■ Required work ■
What lines of the material below hold the string "replicate"? Copy them out.

■ Supplied material ■
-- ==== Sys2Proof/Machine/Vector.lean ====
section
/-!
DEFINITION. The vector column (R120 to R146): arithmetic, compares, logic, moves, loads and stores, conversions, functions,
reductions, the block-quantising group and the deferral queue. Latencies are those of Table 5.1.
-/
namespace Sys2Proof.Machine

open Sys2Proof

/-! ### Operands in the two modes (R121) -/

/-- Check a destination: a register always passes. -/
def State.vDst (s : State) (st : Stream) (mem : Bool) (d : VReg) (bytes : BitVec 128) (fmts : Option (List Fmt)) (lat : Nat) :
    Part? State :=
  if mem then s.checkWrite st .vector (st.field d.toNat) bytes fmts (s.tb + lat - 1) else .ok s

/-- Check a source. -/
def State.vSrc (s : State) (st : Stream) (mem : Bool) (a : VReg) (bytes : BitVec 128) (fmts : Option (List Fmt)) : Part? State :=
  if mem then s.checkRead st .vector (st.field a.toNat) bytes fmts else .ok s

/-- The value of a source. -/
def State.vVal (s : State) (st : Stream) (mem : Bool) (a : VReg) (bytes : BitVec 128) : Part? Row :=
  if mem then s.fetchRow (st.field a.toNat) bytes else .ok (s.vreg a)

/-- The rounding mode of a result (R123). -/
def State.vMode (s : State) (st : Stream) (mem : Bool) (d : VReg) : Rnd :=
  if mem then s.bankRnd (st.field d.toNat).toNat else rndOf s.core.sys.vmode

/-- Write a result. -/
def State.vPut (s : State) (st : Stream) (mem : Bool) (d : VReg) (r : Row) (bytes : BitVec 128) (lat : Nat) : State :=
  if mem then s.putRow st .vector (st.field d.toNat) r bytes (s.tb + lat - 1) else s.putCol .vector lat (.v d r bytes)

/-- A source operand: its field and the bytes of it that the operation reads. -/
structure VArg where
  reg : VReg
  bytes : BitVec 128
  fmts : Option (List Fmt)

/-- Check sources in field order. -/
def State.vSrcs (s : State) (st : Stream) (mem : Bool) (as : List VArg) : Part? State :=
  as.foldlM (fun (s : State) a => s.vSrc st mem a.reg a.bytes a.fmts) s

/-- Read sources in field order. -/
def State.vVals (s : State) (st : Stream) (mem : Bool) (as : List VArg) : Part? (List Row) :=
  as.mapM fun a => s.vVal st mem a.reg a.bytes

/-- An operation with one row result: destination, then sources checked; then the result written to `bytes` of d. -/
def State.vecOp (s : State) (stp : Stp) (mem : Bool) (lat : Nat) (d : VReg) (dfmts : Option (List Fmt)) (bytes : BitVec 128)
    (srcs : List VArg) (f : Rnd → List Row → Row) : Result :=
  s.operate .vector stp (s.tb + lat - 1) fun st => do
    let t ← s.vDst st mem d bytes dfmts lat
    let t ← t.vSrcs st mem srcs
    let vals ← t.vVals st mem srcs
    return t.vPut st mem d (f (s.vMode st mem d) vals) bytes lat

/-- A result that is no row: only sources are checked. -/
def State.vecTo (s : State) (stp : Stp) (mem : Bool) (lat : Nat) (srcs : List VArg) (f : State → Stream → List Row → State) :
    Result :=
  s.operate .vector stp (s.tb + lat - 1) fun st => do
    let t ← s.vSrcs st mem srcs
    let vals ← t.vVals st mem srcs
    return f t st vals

==

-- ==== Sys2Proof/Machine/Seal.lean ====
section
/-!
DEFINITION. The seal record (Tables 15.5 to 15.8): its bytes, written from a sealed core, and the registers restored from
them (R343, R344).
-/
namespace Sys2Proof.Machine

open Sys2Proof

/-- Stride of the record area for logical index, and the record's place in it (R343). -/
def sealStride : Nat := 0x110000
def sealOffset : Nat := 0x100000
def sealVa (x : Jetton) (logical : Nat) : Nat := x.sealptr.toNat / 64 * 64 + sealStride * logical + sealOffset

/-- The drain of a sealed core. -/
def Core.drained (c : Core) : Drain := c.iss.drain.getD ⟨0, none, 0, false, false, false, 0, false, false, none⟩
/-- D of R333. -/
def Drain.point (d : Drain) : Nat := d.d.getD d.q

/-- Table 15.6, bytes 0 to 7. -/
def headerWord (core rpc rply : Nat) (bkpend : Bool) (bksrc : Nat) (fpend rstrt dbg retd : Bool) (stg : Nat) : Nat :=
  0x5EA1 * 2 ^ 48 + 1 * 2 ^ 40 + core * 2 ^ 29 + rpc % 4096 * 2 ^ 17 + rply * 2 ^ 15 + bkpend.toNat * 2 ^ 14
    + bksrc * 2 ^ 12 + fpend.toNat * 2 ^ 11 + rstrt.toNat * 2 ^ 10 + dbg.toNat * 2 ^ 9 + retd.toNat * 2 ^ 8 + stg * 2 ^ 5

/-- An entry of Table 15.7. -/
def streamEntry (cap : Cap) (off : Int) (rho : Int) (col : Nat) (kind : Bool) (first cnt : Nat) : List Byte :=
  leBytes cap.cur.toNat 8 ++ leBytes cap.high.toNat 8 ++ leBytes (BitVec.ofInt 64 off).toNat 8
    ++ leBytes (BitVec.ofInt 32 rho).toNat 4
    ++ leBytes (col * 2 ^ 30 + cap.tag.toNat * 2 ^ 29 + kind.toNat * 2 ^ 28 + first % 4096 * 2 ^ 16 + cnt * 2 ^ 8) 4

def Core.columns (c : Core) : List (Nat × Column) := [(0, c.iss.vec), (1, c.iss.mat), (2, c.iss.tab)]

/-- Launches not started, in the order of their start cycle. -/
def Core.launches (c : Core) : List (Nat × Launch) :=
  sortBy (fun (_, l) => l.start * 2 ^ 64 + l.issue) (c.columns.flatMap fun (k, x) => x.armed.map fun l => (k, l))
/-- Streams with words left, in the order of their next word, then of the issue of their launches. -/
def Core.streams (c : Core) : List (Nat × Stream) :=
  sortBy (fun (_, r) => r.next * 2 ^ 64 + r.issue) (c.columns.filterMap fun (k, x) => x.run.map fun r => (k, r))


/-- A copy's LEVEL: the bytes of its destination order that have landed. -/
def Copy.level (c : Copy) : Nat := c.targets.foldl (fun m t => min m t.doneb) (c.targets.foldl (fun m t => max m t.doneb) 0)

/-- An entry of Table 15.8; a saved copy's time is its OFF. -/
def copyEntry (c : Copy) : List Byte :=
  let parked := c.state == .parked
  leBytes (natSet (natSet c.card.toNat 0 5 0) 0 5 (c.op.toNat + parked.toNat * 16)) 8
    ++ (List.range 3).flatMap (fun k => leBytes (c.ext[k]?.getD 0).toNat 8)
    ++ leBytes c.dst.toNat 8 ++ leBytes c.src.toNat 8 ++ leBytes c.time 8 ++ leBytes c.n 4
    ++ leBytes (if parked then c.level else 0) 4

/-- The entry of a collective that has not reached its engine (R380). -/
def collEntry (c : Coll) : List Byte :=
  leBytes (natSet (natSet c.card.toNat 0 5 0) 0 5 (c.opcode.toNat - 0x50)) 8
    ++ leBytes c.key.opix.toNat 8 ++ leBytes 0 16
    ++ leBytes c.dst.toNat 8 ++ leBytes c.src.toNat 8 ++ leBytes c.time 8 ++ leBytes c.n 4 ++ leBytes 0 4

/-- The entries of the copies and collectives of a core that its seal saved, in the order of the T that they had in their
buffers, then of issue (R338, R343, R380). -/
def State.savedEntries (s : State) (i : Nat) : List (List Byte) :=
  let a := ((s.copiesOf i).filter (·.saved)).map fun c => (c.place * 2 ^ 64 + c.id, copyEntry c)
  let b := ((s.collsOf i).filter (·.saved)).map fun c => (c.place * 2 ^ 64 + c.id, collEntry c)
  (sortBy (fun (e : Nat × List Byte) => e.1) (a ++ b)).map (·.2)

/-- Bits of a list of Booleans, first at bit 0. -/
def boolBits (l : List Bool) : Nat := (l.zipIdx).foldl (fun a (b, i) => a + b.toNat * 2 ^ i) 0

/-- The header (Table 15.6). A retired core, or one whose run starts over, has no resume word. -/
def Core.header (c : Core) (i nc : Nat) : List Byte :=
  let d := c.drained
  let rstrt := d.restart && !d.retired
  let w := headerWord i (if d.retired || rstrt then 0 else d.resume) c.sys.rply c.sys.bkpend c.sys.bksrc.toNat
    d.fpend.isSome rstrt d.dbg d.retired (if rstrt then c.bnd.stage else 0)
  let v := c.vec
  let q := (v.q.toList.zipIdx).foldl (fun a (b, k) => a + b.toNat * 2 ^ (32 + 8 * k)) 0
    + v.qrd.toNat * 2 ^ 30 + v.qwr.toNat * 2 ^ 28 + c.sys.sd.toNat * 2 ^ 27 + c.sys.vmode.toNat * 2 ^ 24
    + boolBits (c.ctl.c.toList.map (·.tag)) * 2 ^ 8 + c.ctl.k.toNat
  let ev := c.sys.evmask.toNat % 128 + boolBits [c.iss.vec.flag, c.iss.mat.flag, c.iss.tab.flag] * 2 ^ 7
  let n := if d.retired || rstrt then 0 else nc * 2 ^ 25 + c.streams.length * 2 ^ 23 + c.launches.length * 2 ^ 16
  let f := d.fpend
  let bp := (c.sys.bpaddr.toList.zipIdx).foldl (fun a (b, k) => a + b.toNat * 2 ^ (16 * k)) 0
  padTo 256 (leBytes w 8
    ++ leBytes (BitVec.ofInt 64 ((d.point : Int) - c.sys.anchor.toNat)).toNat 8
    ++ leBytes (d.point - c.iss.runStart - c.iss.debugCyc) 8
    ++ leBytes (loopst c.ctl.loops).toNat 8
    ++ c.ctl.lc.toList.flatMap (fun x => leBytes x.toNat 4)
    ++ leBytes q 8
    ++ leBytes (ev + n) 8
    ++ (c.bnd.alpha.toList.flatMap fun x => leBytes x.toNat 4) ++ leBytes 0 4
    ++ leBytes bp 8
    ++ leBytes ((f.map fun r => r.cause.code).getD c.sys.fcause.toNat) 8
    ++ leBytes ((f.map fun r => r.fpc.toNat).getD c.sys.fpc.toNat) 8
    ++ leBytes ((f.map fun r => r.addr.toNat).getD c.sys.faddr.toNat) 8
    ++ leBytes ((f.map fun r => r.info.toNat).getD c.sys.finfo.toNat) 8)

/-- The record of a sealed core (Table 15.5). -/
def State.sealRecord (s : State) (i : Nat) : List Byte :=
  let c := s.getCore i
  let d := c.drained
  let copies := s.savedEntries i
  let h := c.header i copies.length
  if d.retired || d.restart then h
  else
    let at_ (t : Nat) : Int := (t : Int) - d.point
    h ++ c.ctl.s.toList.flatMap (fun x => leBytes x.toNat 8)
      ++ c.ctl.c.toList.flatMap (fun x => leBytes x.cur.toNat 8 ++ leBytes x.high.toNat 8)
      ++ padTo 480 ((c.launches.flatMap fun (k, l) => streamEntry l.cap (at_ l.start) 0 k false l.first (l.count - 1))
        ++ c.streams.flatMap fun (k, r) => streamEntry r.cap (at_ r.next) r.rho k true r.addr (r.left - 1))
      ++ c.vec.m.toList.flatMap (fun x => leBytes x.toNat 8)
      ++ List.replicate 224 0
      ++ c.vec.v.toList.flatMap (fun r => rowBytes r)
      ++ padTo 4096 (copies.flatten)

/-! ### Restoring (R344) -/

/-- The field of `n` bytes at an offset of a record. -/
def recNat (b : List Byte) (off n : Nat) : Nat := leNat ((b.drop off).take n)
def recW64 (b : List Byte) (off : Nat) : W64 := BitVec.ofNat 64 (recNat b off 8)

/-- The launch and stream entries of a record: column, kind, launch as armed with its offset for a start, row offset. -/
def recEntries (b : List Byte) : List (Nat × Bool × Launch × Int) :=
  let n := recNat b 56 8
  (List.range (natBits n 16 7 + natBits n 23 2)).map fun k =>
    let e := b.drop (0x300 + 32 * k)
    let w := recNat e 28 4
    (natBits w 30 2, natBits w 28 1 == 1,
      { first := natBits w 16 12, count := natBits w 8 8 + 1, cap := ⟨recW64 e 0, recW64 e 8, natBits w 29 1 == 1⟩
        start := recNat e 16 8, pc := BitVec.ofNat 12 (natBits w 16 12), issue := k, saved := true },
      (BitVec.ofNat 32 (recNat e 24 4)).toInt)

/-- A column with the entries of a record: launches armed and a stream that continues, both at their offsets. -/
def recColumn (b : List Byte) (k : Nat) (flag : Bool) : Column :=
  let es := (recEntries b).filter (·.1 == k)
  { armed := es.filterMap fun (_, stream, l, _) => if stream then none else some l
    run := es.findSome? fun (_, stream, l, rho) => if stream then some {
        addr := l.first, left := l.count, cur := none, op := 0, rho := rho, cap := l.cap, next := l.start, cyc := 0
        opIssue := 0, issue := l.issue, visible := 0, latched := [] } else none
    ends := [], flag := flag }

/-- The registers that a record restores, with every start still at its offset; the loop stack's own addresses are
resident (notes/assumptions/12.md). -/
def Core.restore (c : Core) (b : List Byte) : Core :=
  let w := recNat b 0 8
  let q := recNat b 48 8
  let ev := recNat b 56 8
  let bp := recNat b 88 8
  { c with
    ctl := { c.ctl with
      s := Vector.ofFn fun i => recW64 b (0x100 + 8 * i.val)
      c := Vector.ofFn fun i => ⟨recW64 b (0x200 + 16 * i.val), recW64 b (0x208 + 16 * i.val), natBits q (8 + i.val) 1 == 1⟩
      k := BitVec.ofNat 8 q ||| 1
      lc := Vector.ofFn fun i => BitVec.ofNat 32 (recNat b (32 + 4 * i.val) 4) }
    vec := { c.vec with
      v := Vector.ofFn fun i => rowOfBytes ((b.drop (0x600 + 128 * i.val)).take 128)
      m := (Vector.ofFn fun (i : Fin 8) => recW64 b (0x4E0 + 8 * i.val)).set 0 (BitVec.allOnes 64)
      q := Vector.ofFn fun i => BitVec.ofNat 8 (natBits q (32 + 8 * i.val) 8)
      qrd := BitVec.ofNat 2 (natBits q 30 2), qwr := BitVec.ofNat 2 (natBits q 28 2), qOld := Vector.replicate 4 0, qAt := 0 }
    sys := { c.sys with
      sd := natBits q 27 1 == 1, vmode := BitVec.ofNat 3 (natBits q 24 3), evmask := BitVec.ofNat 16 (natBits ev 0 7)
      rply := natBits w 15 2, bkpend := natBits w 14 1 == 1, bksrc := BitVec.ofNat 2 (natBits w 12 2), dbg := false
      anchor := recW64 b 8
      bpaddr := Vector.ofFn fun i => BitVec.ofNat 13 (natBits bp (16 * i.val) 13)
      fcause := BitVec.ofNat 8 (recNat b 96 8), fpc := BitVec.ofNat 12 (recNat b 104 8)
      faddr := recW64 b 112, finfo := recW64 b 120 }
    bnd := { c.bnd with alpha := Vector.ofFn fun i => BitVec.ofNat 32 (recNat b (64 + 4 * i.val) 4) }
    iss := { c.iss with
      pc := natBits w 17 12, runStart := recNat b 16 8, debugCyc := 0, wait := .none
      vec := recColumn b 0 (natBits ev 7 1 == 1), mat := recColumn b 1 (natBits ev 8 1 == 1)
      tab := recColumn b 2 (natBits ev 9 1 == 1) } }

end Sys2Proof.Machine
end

■ Answer section ■
      ++ List.replicate 224 0
      qrd := BitVec.ofNat 2 (natBits q 30 2), qwr := BitVec.ofNat 2 (natBits q 28 2), qOld := Vector.replicate 4 0, qAt := 0 }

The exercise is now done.